Fig. 7 also shows the computationally predicted structures of the shape-persistent cages with the largest internal cavity diameter across each topology, and those that were experimentally observed for comparison, highlighting the difficulty and challenges in experimentally accessing larger cage topologies. U21 was the most common precursor combination to have the largest predicted cavity size for Tri⁴Di⁶, Tri⁶Di⁹ and Tri⁸Di¹² cages, with diamine 21 also being in the precursor combination for the largest predicted Tri²Di³ cage (O21). However, O21 and U21 were not experimentally observed, as only a single combination with diamine 21 resulted in cage formation (N21 in a Tri²Di³ topology, Fig. 5). As discussed above, trialdehyde L performed relatively poorly, with only 27% of L's combinations resulting in any cage formation identified by HRMS. Previously, trialdehyde L has only been reported to form [4 + 4] tri-topic + tri-topic combinations that have resulted in POC formation, including combinations with the flexible triamines B and D.¹¹ In this screen, all of its combinations formed insoluble precipitate, failing the turbidity check, which may be attributed to its large rigid structure with four aromatic rings, lowering its solubility, and therefore its availability in solution for DCC reactions. Despite this, the largest experimental Tri⁴Di⁶ cage formed was L24.

Precursor trend analysis

To further analyse the effect of precursor design on the reaction outcome, we defined each precursor as either ‘rigid’ or ‘flexible’ based upon chemical intuition, and counted the number of aromatic rings each had (Table S1†). We then simplified the reaction outcomes into three classifications – (i) clean formation of a cage either as a single topology or as a mixture of topologies (Fig. 8a and d); (ii) formation of a cage either as a single topology or as a mixture of topologies with full conversion, but with insoluble precipitate present (Fig. 8b and e); and (iii) precursor combinations where no cage topology was identified (Fig. 8c and f).

Fig. 8 Precursor trends for a subset of the reaction outcomes: (a) and (d) are cages that have formed either as a clean single topology or as a mixture of topologies, where the turbidity, ¹H NMR and HRMS checks have been passed; (b) and (e) are cages that have formed as either a clean single topology or as a mixture of topologies which have passed the ¹H NMR and HRMS checks but failed the turbidity checks, showing insoluble precipitate; (c) and (f) are where no cage topology was found, failing the HRMS check. Tri-topic and di-topic precursor combinations are categorised as either flexible–flexible (FF), flexible–rigid (FR), rigid–flexible (RF) or rigid–rigid (RR), and the total number of aromatic rings in the precursor combination is counted. (a) and (b) Both include overlaid percentage of the total number that were also computationally predicted to be shape-persistent (hatched pink and green).

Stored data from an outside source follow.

-- ==== Sys2Proof/Laws/Crc.lean ====
section
/-! SUPPORT. The CRC engine's definitions bit by bit: masks, reflection's width, one turn of the division loop and its
linearity (40_crc R200 to R205). -/

namespace Sys2Proof.Machine

/-- A value that fits W bits has no bit at or above W. -/
theorem high_zero {w : CrcWidth} {v : Word} (h : v.toNat ≤ (widthMask w).toNat) {i : Nat} (hi : widthBits w ≤ i) :
    v.getLsbD i = false := by
  by_cases h32 : 32 ≤ i
  · exact BitVec.getLsbD_of_ge _ _ h32
  · rw [BitVec.getLsbD, Nat.testBit_lt_two_pow]
    have : v.toNat < 2 ^ widthBits w := by cases w <;> simp [widthMask, widthBits] at h ⊢ <;> omega
    exact Nat.lt_of_lt_of_le this (Nat.pow_le_pow_right (by decide) hi)

/-- An entry of the table is the division of its index. -/
theorem getD_genTable (poly : Word) (w : CrcWidth) {b : Nat} (hb : b < 256) : (genTable poly w).getD b 0 =
    tableEntry poly w b := by
  have h : b < crcTableEntries := hb
  simp [genTable, List.getD, h]

/-- mask_W, bit by bit. -/
theorem mask_bit (w : CrcWidth) (i : Nat) : (widthMask w).getLsbD i = decide (i < widthBits w) := by
  by_cases h : i < 32
  · cases w <;> (interval_cases i <;> rfl)
  · rw [BitVec.getLsbD_of_ge _ _ (by omega)]
    have : ¬ i < widthBits w := by cases w <;> simp only [widthBits] <;> omega
    simp [this]

/-- One turn of the division loop, bit by bit. -/
theorem divideBit_bit (poly : Word) (w : CrcWidth) (r : Word) (i : Nat) :
    (divideBit poly w r).getLsbD i =
        (decide (i < widthBits w) &&
        (((decide (0 < i) && r.getLsbD (i-1)) ^^ (r.getLsbD (widthBits w - 1) && poly.getLsbD i)))) := by
  have hw : widthBits w ≤ 32 := by cases w <;> decide
  unfold divideBit
  by_cases hi : i < widthBits w
  · have h32 : i < 32 := by omega
    split
    · rename_i h
      rw [BitVec.getLsbD_and, BitVec.getLsbD_xor, mask_bit, BitVec.getLsbD_shiftLeft, h]
      by_cases h0 : i = 0
      · subst h0; simp [hi]
      · simp [hi, h32, show ¬ i < 1 by omega, show 0 < i by omega]
    · rename_i h
      rw [BitVec.getLsbD_and, mask_bit, BitVec.getLsbD_shiftLeft]
      simp only [Bool.not_eq_true] at h
      rw [h]
      by_cases h0 : i = 0
      · subst h0; simp [hi]
      · simp [hi, h32, show ¬ i < 1 by omega, show 0 < i by omega]
  · split <;> simp only [BitVec.getLsbD_and, mask_bit] <;> simp [hi]

/-- The division loop is linear. -/
theorem divideBit_xor (poly : Word) (w : CrcWidth) (x y : Word) : divideBit poly w (x ^^^ y) =
    divideBit poly w x ^^^ divideBit poly w y := by
  apply BitVec.eq_of_getLsbD_eq
  intro i hi
  simp only [divideBit_bit, BitVec.getLsbD_xor]
  cases decide (i < widthBits w) <;> cases decide (0 < i) <;> cases x.getLsbD (i-1) <;> cases y.getLsbD (i-1) <;>
      cases x.getLsbD (widthBits w - 1) <;> cases y.getLsbD (widthBits w - 1) <;> cases poly.getLsbD i <;> rfl

/-- So is any number of its turns. -/
theorem divideBits_xor (poly : Word) (w : CrcWidth) (n : Nat) (x y : Word) : divideBits poly w n (x ^^^ y) =
    divideBits poly w n x ^^^ divideBits poly w n y := by
  induction n generalizing x y with
  | zero => rfl
  | succ n ih => simp only [divideBits, divideBit_xor, ih]

/-- A masked value fits W bits. -/
theorem mask_le (w : CrcWidth) (x : Word) : (x &&& widthMask w).toNat ≤ (widthMask w).toNat := by
  rw [BitVec.toNat_and]; exact Nat.and_le_right

/-- A turn of the loop leaves W bits. -/
theorem divideBit_le (poly : Word) (w : CrcWidth) (r : Word) : (divideBit poly w r).toNat ≤ (widthMask w).toNat := by
  unfold divideBit; split <;> exact mask_le _ _

/-- So do any number of turns. -/
theorem divideBits_le (poly : Word) (w : CrcWidth) (n : Nat) (r : Word) (hr : r.toNat ≤ (widthMask w).toNat) :
    (divideBits poly w n r).toNat ≤ (widthMask w).toNat := by
  induction n generalizing r with
  | zero => exact hr
  | succ n ih => exact ih _ (divideBit_le _ _ _)

/-- Reflecting a byte twice gives it back. -/
theorem rev_rev (b : Byte) : b.reverse.reverse = b := by
  apply BitVec.eq_of_getLsbD_eq
  intro i hi
  rw [BitVec.getLsbD_reverse, BitVec.getMsbD_eq_getLsbD, BitVec.getLsbD_reverse, BitVec.getMsbD_eq_getLsbD]
  simp [hi, show 7 - i < 8 by omega, show 7 - (7 - i) = i by omega]

/-- The register keeps to W bits. -/
theorem fold_le (sl : CrcSlot) (m : List Byte) (c : Word) (h : c.toNat ≤ (widthMask sl.width).toNat) :
    (m.foldl (crcUpdate sl) c).toNat ≤ (widthMask sl.width).toNat := by
  induction m generalizing c with
  | nil => exact h
  | cons b m ih => exact ih _ (mask_le _ _)

/-- The three widths are read from their numbers. -/
theorem widthOf_bits (w : CrcWidth) : widthOf (BitVec.ofNat 32 (widthBits w)) = some w := by cases w <;> decide

/-- CRC_WIDTHS has one legal value: a width operand is one of the three numbers. -/
@[simp] theorem widthOperand_eq (p : Params) (v : Word) : widthOperand p v = widthOf v := by
  simp only [widthOperand, Params.crcWidths_eq]
  split
  · rfl
  · rename_i h
    unfold widthOf
    split
    · subst v; exact absurd (by decide) h
    · split
      · subst v; exact absurd (by decide) h
      · split
        · subst v; exact absurd (by decide) h
        · rfl

end Sys2Proof.Machine
end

Using these categorisations, we then investigated the effect of precursor rigidity/flexibility and topicity on the reaction outcome by categorising the tri-topic and di-topic precursor combinations as either flexible–flexible (FF), flexible–rigid (FR), rigid–flexible (RF) or rigid–rigid (RR), where the tri-topic precursor's flexibility label is always given first. Fig. 8a shows that for clean formation of an organic cage, either as a single topology or as a mixture of topologies, the largest proportion of successful outcomes incorporated a rigid tri-topic precursor with a flexible di-topic precursor (RF), followed by the inverse, a flexible tri-topic precursor with a rigid di-topic precursor (FR), indicating that there is a preference for clean cage formation when one precursor is rigid and the other flexible. In addition, both these categories resulted in the highest proportion of shape-persistent cages (overlaid hatched bars in Fig. 8a), although still below half of the total number for both RF and FR combinations, whereas a RR precursor combination gave the lowest proportion of cleanly formed cages, along with the lowest proportion of cage shape-persistency. Cage reactions incorporating a FF precursor combination also showed a higher proportion of clean cage outcomes compared to RR, but still of a lower proportion when compared to precursor combinations where rigidity and flexibility are paired.

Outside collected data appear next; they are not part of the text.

/-- The bytes of a RAM read: the draws are new, one for each byte. -/
theorem hostBytes_spec (off n : Nat) (s : State) :
    ∃ (d : Nat) (f : Nat → Nat), (hostBytes off n s).2 = { s with draws := d } ∧ s.draws ≤ d ∧
        (hostBytes off n s).1.length = n ∧
      ∀ k, k < n →
        (Drawn s (off + k) → s.draws ≤ f k ∧ f k < d ∧
            (hostBytes off n s).1[k]? = some (Config.freeByte (f k)) ∧ ∀ j, j < k → Drawn s (off + j) → f j < f k) ∧
        (¬ Drawn s (off + k) → ∃ b, memGet s.ram (off + k) = some b ∧ (hostBytes off n s).1[k]? = some b) := by
  induction n generalizing off s with
  | zero => exact ⟨s.draws, fun _ => 0, rfl, Nat.le_refl _, rfl, fun k hk => by omega⟩
  | succ n ih =>
    have hs : ∀ k, off + 1 + k = off + (k + 1) := fun k => by omega
    rcases hostByte_cases off s with ⟨hu, he⟩ | ⟨hu, b, hm, he⟩
    · obtain ⟨d, f, h1, h2, h3, h4⟩ := ih (off + 1) { s with draws := s.draws + 1 }
      simp only [drawn_draws, hs] at h2 h4
      have e : hostBytes off (n + 1) s =
          (Config.freeByte s.draws :: (hostBytes (off + 1) n { s with draws := s.draws + 1 }).1,
          (hostBytes (off + 1) n { s with draws := s.draws + 1 }).2) := by
        simp only [hostBytes, he]
      rw [e]
      refine ⟨d, fun k => match k with | 0 => s.draws | k + 1 => f k, h1, by omega, by simp [h3], fun k hk => ?_⟩
      cases k with
      | zero => exact ⟨fun _ => ⟨Nat.le_refl _, by simp only []; omega, rfl, fun j hj => by omega⟩, fun hn => absurd hu hn⟩
      | succ k =>
        refine ⟨fun hd => ?_, fun hn => by simpa using (h4 k (by omega)).2 hn⟩
        obtain ⟨a1, a2, a3, a4⟩ := (h4 k (by omega)).1 hd
        refine ⟨by simp only []; omega, a2, by simpa using a3, fun j hj hdj => ?_⟩
        cases j with
        | zero => simp only []; omega
        | succ j => exact a4 j (by omega) hdj
    · obtain ⟨d, f, h1, h2, h3, h4⟩ := ih (off + 1) s
      simp only [hs] at h4
      have e : hostBytes off (n + 1) s = (b :: (hostBytes (off + 1) n s).1, (hostBytes (off + 1) n s).2) := by
        simp only [hostBytes, he]
      rw [e]
      refine ⟨d, fun k => match k with | 0 => 0 | k + 1 => f k, h1, h2, by simp [h3], fun k hk => ?_⟩
      cases k with
      | zero => exact ⟨fun hd => absurd hd hu, fun _ => ⟨b, hm, rfl⟩⟩
      | succ k =>
        refine ⟨fun hd => ?_, fun hn => by simpa using (h4 k (by omega)).2 hn⟩
        obtain ⟨a1, a2, a3, a4⟩ := (h4 k (by omega)).1 hd
        refine ⟨a1, a2, by simpa using a3, fun j hj hdj => ?_⟩
        cases j with
        | zero => exact absurd hdj hu
        | succ j => exact a4 j (by omega) hdj

/-- Byte k of a word is byte k of its bytes (20_memory R102). -/
theorem wordOfBytes_byte (bs : List Byte) (h : bs.length = 4) (k : Nat) (hk : k < 4) : bs[k]? =
    some ((wordOfBytes bs).extractLsb' (8 * k) 8) := by
  obtain ⟨a, b, c, d, rfl⟩ : ∃ a b c d, bs = [a, b, c, d] := by
    match bs, h with
    | [a, b, c, d], _ => exact ⟨a, b, c, d, rfl⟩
  have : k = 0 ∨ k = 1 ∨ k = 2 ∨ k = 3 := by omega
  rcases this with rfl | rfl | rfl | rfl
  all_goals
    simp only [List.getElem?_cons_zero, List.getElem?_cons_succ, Option.some.injEq, wordOfBytes, List.foldr]
    apply BitVec.eq_of_getLsbD_eq
    intro i hi
    interval_cases i <;> simp

/-! ## The host's list -/

/-- The host's list does not matter to an access. -/
theorem hostAccess_host (a : HostAccess) (s : State) (h : List HostItem) :
    hostAccess a { s with host := h } = { hostAccess a s with host := h } := by
  have hb : ∀ off n (s : State), hostBytes off n { s with host := h } = ((hostBytes off n s).1, { (hostBytes off n s).2 with host := h }) := by
    intro off n
    induction n generalizing off with
    | zero => intro s; rfl
    | succ n ih =>
      intro s
      have h1 : hostByte off { s with host := h } = ((hostByte off s).1, { (hostByte off s).2 with host := h }) := by
        simp only [hostByte, ramByte, drawByte, show mayWrite { s with host := h } off = mayWrite s off from rfl]
        split
        · rfl
        · split <;> rfl
      simp only [hostBytes, h1, ih]
  cases a with
  | read w addr =>
    simp only [hostAccess]
    split
    · rename_i off _
      have hr : hostRead w off { s with host := h } = ((hostRead w off s).1, { (hostRead w off s).2 with host := h }) := by
        simp only [hostRead]
        cases accessPort s.params w off with
        | none => rfl
        | some port =>
          cases port
          case dbuf | romtab | restab => simp only [readPort, hostWord, hb]
          all_goals rfl
      rw [hr]
    · rfl
  | write w addr v =>
    simp only [hostAccess]
    split
    · rename_i off _
      simp only [hostWrite]
      cases accessPort s.params w off with
      | none => rfl
      | some port =>
        dsimp only
        split
        · rfl
        · cases port
          case romCount => simp only [writePort, writeRomCount]; split <;> rfl
          all_goals rfl
    · rfl

/-- Nor to the host's turn. -/
theorem hostTurn_host (inSlot : Bool) (l : List HostItem) (s : State) (h : List HostItem) :
    hostTurn inSlot l { s with host := h } = hostTurn inSlot l s := by
  induction l generalizing s with
  | nil => rfl
  | cons e rest ih =>
    obtain ⟨k, e⟩ := e
    cases k with
    | zero =>
      cases e with
      | access a => simp only [hostTurn, hostAccess_host, ih]
      | reset c => rfl
    | succ k => rfl

/-- An access whose time has come, in the host's turn. -/
theorem hostTurn_access (inSlot : Bool) {a : HostAccess} {rest : List HostItem} {s : State}
    (h : s.host = ⟨0, .access a⟩ :: rest) :
    hostTurn inSlot s.host s = hostTurn inSlot (hostAccess a { s with host := rest }).host (hostAccess a { s with host := rest }) := by
  rw [hostAccess_host, h]
  show hostTurn inSlot rest (hostAccess a s) = _
  exact (hostTurn_host _ _ _ _).symm

end Sys2Proof.Machine
end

Fig. 8b shows the combinations where cages formed with full consumption of the aldehyde precursor, but which contained insoluble precipitate, potentially indicating the formation of insoluble polymer or side-products. A RF precursor combination still gave the largest proportion of successful outcomes, following the cleanly formed cages subset. However, a lower disparity between the other categories is observed, especially in relation to the higher proportion of outcomes involving a RR precursor combination. Finally, Fig. 8c shows a reverse trend in the proportion of the precursor combinations that resulted in no cage topology being identified, with the highest proportion of failed outcomes involving a RR precursor combination.

Pre-organisation from precursor design has previously been discussed in the literature as playing a crucial role in successful cage formation and topological outcome, where a higher rigidity can favour the correct orientation of functional groups, promoting cage formation of a certain topology.^11,43,44 However, Rondelli et al. have previously discussed, within the context of boronate ester POCs, that rigid precursors can be prone to geometric mismatches, lowering their adaptability or generalisability in cage formation.⁴⁴ Some degree of flexibility is required to increase the tolerance of the rigid precursor and facilitate cage formation, matching the observation that RF and FR precursor combinations gave the highest proportion of outcomes for reactions that formed both clean cage or cage alongside insoluble precipitate. Flexibility within spacers or linkers in supramolecular chemistry has also been discussed in relation to achieving better binding in host–guest complexes, by overcoming entropic penalties from conformational flexibility.⁴⁵ Therefore, the formation of cages using a RF or FR precursor combination, or indeed a FF precursor combination, may demonstrate improved binding over those formed using a RR precursor combination.

Next, taking into account the total number of aromatic rings in the precursor combinations, for both subsets of cleanly formed cages and cages that fully converted but with insoluble precipitate, a similar trend was observed where the highest proportion of aromatic rings that was typically tolerated was four or less (Fig. 8d–e). However, when there were three or less aromatic rings, clean cage formation without any observed precipitate was more apparent, whereas more combinations containing precipitate were observed when the precursor combination contained at least four aromatic rings. As might be expected, this indicates that a larger number of aromatic rings can result in a greater degree of precipitation, where π stacking may decrease solubility, removing reactants or kinetic side-products from the DCC system, preventing a thermodynamic cage product from forming. This is further illustrated in the combinations where no cage topology was found, with precursor combinations containing six aromatic rings also being present, compared to none being observed in the successful cage formations.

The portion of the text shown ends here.